Problem statement
Reproduce the section of the listing that begins at the line containing "intro c m hinv hids" and finishes at the line containing "step s = .next (powerOnEvent". Include both end lines and nothing beyond them.

Data shown
--------

/-- A corrupt Body, at the owner and in both phases of a relay (42_body_ops R151; 43_relay R173, R174). -/
theorem recvBody_of_corrupt {l : Link} (act : State → State) (harmed : armed s.mode l = some .body)
    (hbad : csumOkBody s.cfg p = false) :
    recvBody l p act s = .next (refreshIdle (raise (.checksum l p) s)) := by
  have hrefused : ¬ csumOkBody s.cfg p = true := Bool.eq_false_iff.mp hbad
  have hexchange : s.mode ≠ .headers := fun hm => by
    cases l <;> simp [hm, armed] at harmed
  obtain ⟨t, ht⟩ : ∃ t, recvBody l p act s = .next t := by
    simpa only [Dispatched, if_pos harmed] using recvBody_dispatched l p act s
  rw [refreshIdle_raise_of_exchange _ hexchange, ht]
  rcases recvBody_cases ht with ⟨rfl, -, h⟩ | ⟨rfl, -, h⟩ | ⟨rfl, -, h⟩ | h
  · rw [h, ownerBody, if_neg hrefused]
  · rw [h, fwdBody, if_neg hrefused]
  · rw [h, fwdReply, if_neg hrefused]
  · cases h

theorem exec_eq_recvDnHeader {i : Instr} (hrx : i.rx = .dn) (hformat : i.format = .header) (s : State) :
    ∃ idleAct ackAct,
      exec i s = recvDnHeader (encode s.cfg.opcodeMap s.cfg.kindMap i) idleAct ackAct s := by
  cases i with
  | ack | ping | read | write | exec => cases hrx; exact ⟨_, _, rfl⟩
  | bodyMem | bodySens | bodyCode => cases hformat

/-- Every downlink Header, recognized or not, is received by its bytes and two actions. -/
theorem procPacket_eq_recvDnHeader (hlen : p.length = 15) (s : State) :
    ∃ idleAct ackAct, procPacket .dn .header p s = recvDnHeader p idleAct ackAct s := by
  rcases decode_header_cases s.cfg.opcodeMap s.cfg.kindMap .dn hlen with ⟨i, hdec⟩ | hdec
  · obtain ⟨hbytes, hrx, hformat⟩ := encode_of_decode hdec
    obtain ⟨idleAct, ackAct, hexec⟩ := exec_eq_recvDnHeader hrx hformat s
    exact ⟨idleAct, ackAct, by rw [procPacket_of_decode hdec, hexec, hbytes]⟩
  · exact ⟨_, _, procPacket_of_unknownOp hdec⟩

end Reception

/-- Settles O54: whatever the packet's code, it is received by its format and link, and the checksum refuses it. -/
theorem corruptPacketIsAsIfNotReceived : Obligations.CorruptPacketIsAsIfNotReceived := by
  intro s l f p harmed hlen hbad
  rw [← refreshIdle_raise_checksum l p s]
  cases f with
  | header =>
    cases l with
    | up =>
      obtain ⟨act, hproc⟩ := procPacket_eq_recvUpHeader s.cfg hlen
      exact (hproc s rfl).trans (recvUpHeader_of_corrupt act harmed hbad)
    | dn =>
      obtain ⟨idleAct, ackAct, hproc⟩ := procPacket_eq_recvDnHeader hlen s
      exact hproc.trans (recvDnHeader_of_corrupt idleAct ackAct harmed hbad)
  | body =>
    obtain ⟨act, hproc⟩ := procPacket_eq_recvBody l hlen s
    exact hproc.trans (recvBody_of_corrupt act harmed hbad)

end Sys2Proof.Machine

/-! ## The chain keeps the invariant

A move gives one endpoint at most one event, which `handle_next` and `handle_endpointInv` answer for; the BoardIDs are
parameters, which no event changes. -/

namespace Sys2Proof.Machine

/-- No event, `Reset` and power-on among them, changes a parameter (10_state R33). -/
theorem handle_cfg {e : Event} {s t : State} (h : handle e s = .next t) : t.cfg = s.cfg := by
  by_cases hr : e = .reset ∨ e = .powerOn
  · exact (handle_reset_evolves hr h).cfg
  · obtain ⟨hreset, hpower⟩ := not_or.mp hr
    exact (handle_evolves hreset hpower h).cfg

/-! ### Every move is taken -/

/-- A node of the chain takes every event, whatever counts a delivery gives it. -/
theorem runNode_taken {c : Chain} {k : Nat} {n : Node} (u v : Nat) (e : Event)
    (h : ∀ n ∈ c.nodes, EndpointInv n.ep) (hn : c.nodes[k]? = some n) :
    ∃ d, c.runNode k ⟨n.ep, u, v⟩ e = .next d := by
  obtain ⟨hloop, -⟩ := (endpointInv_iff n.ep).mp (h n (List.mem_of_getElem? hn))
  obtain ⟨t, ht⟩ := handle_next e hloop
  exact ⟨_, runNode_of_handle k u v ht⟩

theorem move_taken {c : Chain} (m : ChainMove) (h : ∀ n ∈ c.nodes, EndpointInv n.ep) :
    ∃ d, c.move m = .next d := by
  cases m with
  | hostSend p => exact ⟨_, rfl⟩
  | hostRecv =>
    simp only [Chain.move]
    split
    · exact ⟨_, rfl⟩
    · exact ⟨_, rfl⟩
  | deliverUp k | deliverDn k =>
    simp only [Chain.move]
    split
    · exact ⟨_, rfl⟩
    · next hn =>
      split
      · exact ⟨_, rfl⟩
      · exact runNode_taken _ _ _ h hn
  | tick k | reset k | powerOn k =>
    simp only [Chain.move]
    split
    · exact ⟨_, rfl⟩
    · next hn => exact runNode_taken _ _ _ h hn

/-! ### What the node that moved keeps -/

section NodeMoves

variable {c : Chain} {k : Nat} {n n' : Node}

theorem NodeMoves.endpointInv (hmoves : NodeMoves c k n n') (h : ∀ x ∈ c.nodes, EndpointInv x.ep) :
    ∀ x ∈ c.nodes.set k n', EndpointInv x.ep := by
  intro x hx
  rcases List.mem_or_eq_of_mem_set hx with hold | rfl
  · exact h x hold
  · obtain ⟨e, he⟩ := hmoves.handles
    exact handle_endpointInv (h n (List.mem_of_getElem? hmoves.node)) he

theorem NodeMoves.ownIds_eq (hmoves : NodeMoves c k n n') :
    (c.nodes.set k n').map (fun x => x.ep.cfg.ownId) = c.nodes.map fun x => x.ep.cfg.ownId := by
  obtain ⟨e, he⟩ := hmoves.handles
  obtain ⟨hlt, hget⟩ := List.getElem?_eq_some_iff.mp hmoves.node
  have hsame : n'.ep.cfg.ownId = ((c.nodes.map fun x => x.ep.cfg.ownId)[k]'(by simpa using hlt)) := by
    rw [List.getElem_map, hget, handle_cfg he]
  rw [List.map_set, hsame, List.set_getElem_self]

end NodeMoves

theorem move_endpointInv {c d : Chain} {m : ChainMove} (h : ∀ n ∈ c.nodes, EndpointInv n.ep)
    (hd : c.move m = .next d) : ∀ n ∈ d.nodes, EndpointInv n.ep := by
  rcases move_cases hd with rfl | ⟨p, rfl⟩ | ⟨-, rfl⟩ | ⟨k, n, n', hmoves, rfl⟩
  · exact h
  · exact h
  · exact h
  · exact hmoves.endpointInv h

/-- A move keeps the BoardIDs, in their order (10_state R33). -/
theorem move_ownIds_eq {c d : Chain} {m : ChainMove} (hd : c.move m = .next d) :
    d.nodes.map (fun n => n.ep.cfg.ownId) = c.nodes.map fun n => n.ep.cfg.ownId := by
  rcases move_cases hd with rfl | ⟨p, rfl⟩ | ⟨-, rfl⟩ | ⟨k, n, n', hmoves, rfl⟩
  · rfl
  · rfl
  · rfl
  · exact hmoves.ownIds_eq

/-- Settles O60: no event stops an endpoint that meets the invariant, every event keeps it, and none changes a
BoardID. -/
theorem chainMovesKeepTheInvariant : Obligations.ChainMovesKeepTheInvariant := by
  intro c m hinv hids
  obtain ⟨d, hd⟩ := move_taken m hinv
  have hids' : d.DistinctIds := by
    unfold Chain.DistinctIds
    rwa [move_ownIds_eq hd]
  exact ⟨d, hd, move_endpointInv hinv hd, hids'⟩

end Sys2Proof.Machine

/-! # Proofs of the statements about `Reset` and power-on (70_reset) -/

namespace Sys2Proof.Machine

/-- A step hands the oldest pending event to the event function (10_state R30). -/
theorem step_of_inputs {s : State} {e : Event} {rest : List Event} (h : s.inputs = e :: rest) :
    step s = handle e { s with inputs := rest } := by
  simp only [step, h]

/-- What `Reset` leaves of the state it interrupts is `cfg`, `MEM`, the streams and the pending events; all else
gets its value of 10_state R37. -/
theorem resetEvent_eq (s : State) :
    resetEvent s = { s with
      st := .idle, fph := .fwdAck, xop := .read, xtgt := BoardId.sentinel
      up := Framer.reset, dn := Framer.reset
      settle := 0, pendDn := none, waitT := 0, err := 0x00 } := rfl

theorem step_reset {s : State} {rest : List Event} (h : s.inputs = .reset :: rest) :
    step s = .next (resetEvent { s with inputs := rest }) := step_of_inputs h

theorem step_powerOn {s : State} {rest : List Event} (h : s.inputs = .powerOn :: rest) :
    step s = .next (powerOnEvent { s with inputs := rest }) := step_of_inputs h

/-- Settles O11: the step is `resetEvent` of the state whose pending `Reset` is consumed. -/
theorem resetStep : Obligations.ResetStep := by
  intro s rest h
  rw [step_reset h, resetEvent_eq]
  rfl

/-- Settles O12: once its event is consumed, each of the two steps starts from the same state, and `powerOnEvent`
is `resetEvent` with `MEM` set. -/
theorem powerOnStep : Obligations.PowerOnStep := by
  intro s rest h
  exact ⟨_, step_reset (s := { s with inputs := .reset :: rest }) rfl, step_powerOn h⟩

end Sys2Proof.Machine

--------

Your solution
  intro c m hinv hids
  obtain ⟨d, hd⟩ := move_taken m hinv
  have hids' : d.DistinctIds := by
    unfold Chain.DistinctIds
    rwa [move_ownIds_eq hd]
  exact ⟨d, hd, move_endpointInv hinv hd, hids'⟩

end Sys2Proof.Machine

/-! # Proofs of the statements about `Reset` and power-on (70_reset) -/

namespace Sys2Proof.Machine

/-- A step hands the oldest pending event to the event function (10_state R30). -/
theorem step_of_inputs {s : State} {e : Event} {rest : List Event} (h : s.inputs = e :: rest) :
    step s = handle e { s with inputs := rest } := by
  simp only [step, h]

/-- What `Reset` leaves of the state it interrupts is `cfg`, `MEM`, the streams and the pending events; all else
gets its value of 10_state R37. -/
theorem resetEvent_eq (s : State) :
    resetEvent s = { s with
      st := .idle, fph := .fwdAck, xop := .read, xtgt := BoardId.sentinel
      up := Framer.reset, dn := Framer.reset
      settle := 0, pendDn := none, waitT := 0, err := 0x00 } := rfl

theorem step_reset {s : State} {rest : List Event} (h : s.inputs = .reset :: rest) :
    step s = .next (resetEvent { s with inputs := rest }) := step_of_inputs h

theorem step_powerOn {s : State} {rest : List Event} (h : s.inputs = .powerOn :: rest) :
    step s = .next (powerOnEvent { s with inputs := rest }) := step_of_inputs h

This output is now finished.